All Products
Search
Document Center

Platform For AI:Deploy an asynchronous inference service

Last Updated:Apr 15, 2026

PAI asynchronous inference services decouple request submission from result retrieval, avoiding timeouts in long-running tasks such as AIGC and video processing.

Background

Features

  • Asynchronous inference

    Low-latency scenarios typically use synchronous inference, where a client sends a request and waits for the result on the same connection.

    When inference times are long or unpredictable, synchronous waiting can cause dropped HTTP connections and client timeouts. Asynchronous inference decouples submission from retrieval: the client sends a request and later polls for the result or subscribes to a notification.

  • Queue service

    Near-real-time inference scenarios, such as short video processing, video or audio stream analysis, or computationally intensive image processing, do not require an immediate response but must return results within a specific time frame. These scenarios face the following challenges:

    • A round-robin load balancing algorithm is unsuitable. Requests must be distributed based on the actual load of each instance.

    • If an instance fails, its unfinished tasks must be reassigned to other healthy instances.

    PAI provides a queue service framework to solve these challenges.

How it works

image
  • When you create an asynchronous inference service, two sub-services are integrated within it: an inference sub-service and a queue sub-service. The queue sub-service has two built-in message queues: an input queue and a sink queue. The EAS framework in each inference sub-service instance automatically subscribes to the input queue, fetches request data via streaming, calls local interfaces to process the data, and writes the result to the sink queue.

  • If the sink queue is full, the service framework stops consuming from the input queue. This prevents processing requests whose results cannot be written to the sink queue.

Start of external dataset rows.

-- ==== Sys2Proof/Laws/Data.lean ====
section
/-! SUPPORT. Reading and writing the elements of a register array and of an output quad. -/

namespace Sys2Proof

@[simp] theorem Quad.get_set_same {α : Type} (x : Quad α) (c : Channel) (v : α) : (x.set c v).get c = v := by
  cases c <;> rfl

theorem Quad.get_set_other {α : Type} (x : Quad α) {c d : Channel} (v : α) (h : d ≠ c) :
    (x.set c v).get d = x.get d := by
  cases c <;> cases d <;> first | rfl | exact absurd rfl h

theorem Quad.get_set {α : Type} (x : Quad α) (c d : Channel) (v : α) :
    (x.set c v).get d = if d = c then v else x.get d := by
  by_cases h : d = c
  · subst h; simp
  · rw [if_neg h, Quad.get_set_other x v h]

@[simp] theorem Quad.get_map {α β : Type} (f : α → β) (x : Quad α) (c : Channel) :
    (x.map f).get c = f (x.get c) := by
  cases c <;> rfl

@[simp] theorem Quad.get_fill {α : Type} (v : α) (c : Channel) : (Quad.fill v).get c = v := by
  cases c <;> rfl

theorem Quad.ext_get {α : Type} {x y : Quad α} (h : ∀ c, x.get c = y.get c) : x = y := by
  obtain ⟨a, b, c, d⟩ := x
  obtain ⟨a', b', c', d'⟩ := y
  have h1 := h .y
  have h2 := h .cd
  have h3 := h .cm
  have h4 := h .co
  simp only [Quad.get] at h1 h2 h3 h4
  rw [h1, h2, h3, h4]

@[simp] theorem Bayer.get_set_same {α : Type} (x : Bayer α) (i : SubPixel) (v : α) : (x.set i v).get i = v := by
  cases i <;> rfl

theorem Bayer.get_set_other {α : Type} (x : Bayer α) {i j : SubPixel} (v : α) (h : j ≠ i) :
    (x.set i v).get j = x.get j := by
  cases i <;> cases j <;> first | rfl | exact absurd rfl h

@[simp] theorem Bayer.get_fill {α : Type} (v : α) (i : SubPixel) : (Bayer.fill v).get i = v := by
  cases i <;> rfl

theorem Channel.index_lt (c : Channel) : c.index < 4 := by cases c <;> decide

theorem Channel.index_inj {c d : Channel} (h : c.index = d.index) : c = d := by
  cases c <;> cases d <;> first | rfl | exact absurd h (by decide)

end Sys2Proof
end

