-- ==== Sys2Proof/Laws/Ops.lean ====
section
/-! SUPPORT. What each shared operation can do, said once: the laws of sequencing and of outcomes, and for each operation
what its answer says about the state after it. -/

namespace Sys2Proof.Machine

/-! ### Sequencing and outcomes -/

@[simp] theorem Run.bind_ok {α β : Type} (a : α) (s : State) (f : α → State → Run β) :
    (Run.ok a s).bind f = f a s := rfl

@[simp] theorem Run.bind_raised {α β : Type} (c : RaiseCode) (s : State) (f : α → State → Run β) :
    (Run.raised c s : Run α).bind f = .raised c s := rfl

@[simp] theorem Run.bind_fault {α β : Type} (e : Fault) (f : α → State → Run β) :
    (Run.fault e : Run α).bind f = .fault e := rfl

@[simp] theorem Run.bind_refused {α β : Type} (e : Refusal) (f : α → State → Run β) :
    (Run.refused e : Run α).bind f = .refused e := rfl

@[simp] theorem Run.outcome_ok {α : Type} (a : α) (s : State) : (Run.ok a s).outcome = .next s := rfl

@[simp] theorem Run.outcome_raised {α : Type} (c : RaiseCode) (s : State) :
    (Run.raised c s : Run α).outcome = .next (s.fail c) := rfl

@[simp] theorem Run.outcome_fault {α : Type} (e : Fault) : (Run.fault e : Run α).outcome = .fault e := rfl

@[simp] theorem Run.outcome_refused {α : Type} (e : Refusal) : (Run.refused e : Run α).outcome = .refused e := rfl

theorem Run.bind_assoc {α β γ : Type} (x : Run α) (f : α → State → Run β) (g : β → State → Run γ) :
    (x.bind f).bind g = x.bind fun a s => (f a s).bind g := by
  cases x <;> rfl

theorem Run.bind_eq_ok {α β : Type} {x : Run α} {f : α → State → Run β} {b : β} {t : State} :
    x.bind f = .ok b t ↔ ∃ a s, x = .ok a s ∧ f a s = .ok b t := by
  cases x <;> simp

theorem Run.bind_eq_raised {α β : Type} {x : Run α} {f : α → State → Run β} {c : RaiseCode} {t : State} :
    x.bind f = .raised c t ↔ x = .raised c t ∨ ∃ a s, x = .ok a s ∧ f a s = .raised c t := by
  cases x <;> simp

/-- An operation's outcome is a next state in two ways: it completed, or it raised and the raise was taken. -/
theorem Run.outcome_eq_next {α : Type} {x : Run α} {t : State} :
    x.outcome = .next t ↔ (∃ a, x = .ok a t) ∨ ∃ c s, x = .raised c s ∧ s.fail c = t := by
  cases x <;> simp

/-! ### The bit cursor -/

/-- Everything a successful `BC.FETCH1` can have done (R121): it delivered a bit of the current byte, or, when the byte
was used up, the first bit of the next one. -/
theorem fetchBit_ok {s t : State} {b : Bool} (h : fetchBit s = .ok b t) :
    (s.cursor.cnt ≠ 8 ∧ b = s.cursor.cur.getLsbD (7 - s.cursor.cnt.toNat) ∧
      t = { s with cursor := ⟨s.cursor.idx, s.cursor.cnt + 1, s.cursor.cur⟩ }) ∨
    (s.cursor.cnt = 8 ∧ s.cursor.idx.toNat + 1 < s.cfg.streamLen.toNat ∧
      ∃ x, Mem.find s.stream (s.cursor.idx.toNat + 1) = some x ∧ b = x.getLsbD 7 ∧
        t = { s with cursor := ⟨s.cursor.idx + 1, 1, x⟩ }) := by
  unfold fetchBit at h
  split at h
  · rename_i h8
    split at h
    · cases h
    · rename_i hlt
      cases hf : Mem.find s.stream (s.cursor.idx.toNat + 1) with
      | none => simp [streamRead, Mem.read, hf, streamDefault] at h
      | some x =>
        simp only [streamRead, Mem.read, hf, Run.bind_ok, deliverBit] at h
        cases h
        exact .inr ⟨h8, by omega, x, rfl, rfl, rfl⟩
  · rename_i h8
    cases h
    exact .inl ⟨h8, rfl, rfl⟩

/-- When `BC.FETCH1` raises (R121): every bit of the last byte has been delivered, and nothing has changed. -/
theorem fetchBit_raised {s t : State} {c : RaiseCode} (h : fetchBit s = .raised c t) :
    c = .allBitsConsumed ∧ t = s ∧ s.cursor.cnt = 8 ∧ s.cfg.streamLen.toNat ≤ s.cursor.idx.toNat + 1 := by
  unfold fetchBit at h
  split at h
  · rename_i h8
    split at h
    · rename_i hle
      cases h
      exact ⟨rfl, rfl, h8, hle⟩
    · cases hf : Mem.find s.stream (s.cursor.idx.toNat + 1) <;>
        simp [streamRead, Mem.read, hf, streamDefault, deliverBit] at h
  · cases h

    If you do not need a sink queue, for example, if you write inference results directly to OSS or your own message middleware, you can return an empty response from the synchronous HTTP inference interface. In this case, the sink queue is ignored.

  • A highly available queue sub-service receives client requests. Inference sub-service instances subscribe to requests based on their concurrency capacity. The queue sub-service ensures that active requests on each instance do not exceed its subscription window.

    Note

    For example, if each inference sub-service instance can process only five voice streams, set the window size to 5. When an instance finishes processing a stream and commits the result, the queue sub-service pushes a new stream to the instance. This ensures no instance processes more than five streams at a time.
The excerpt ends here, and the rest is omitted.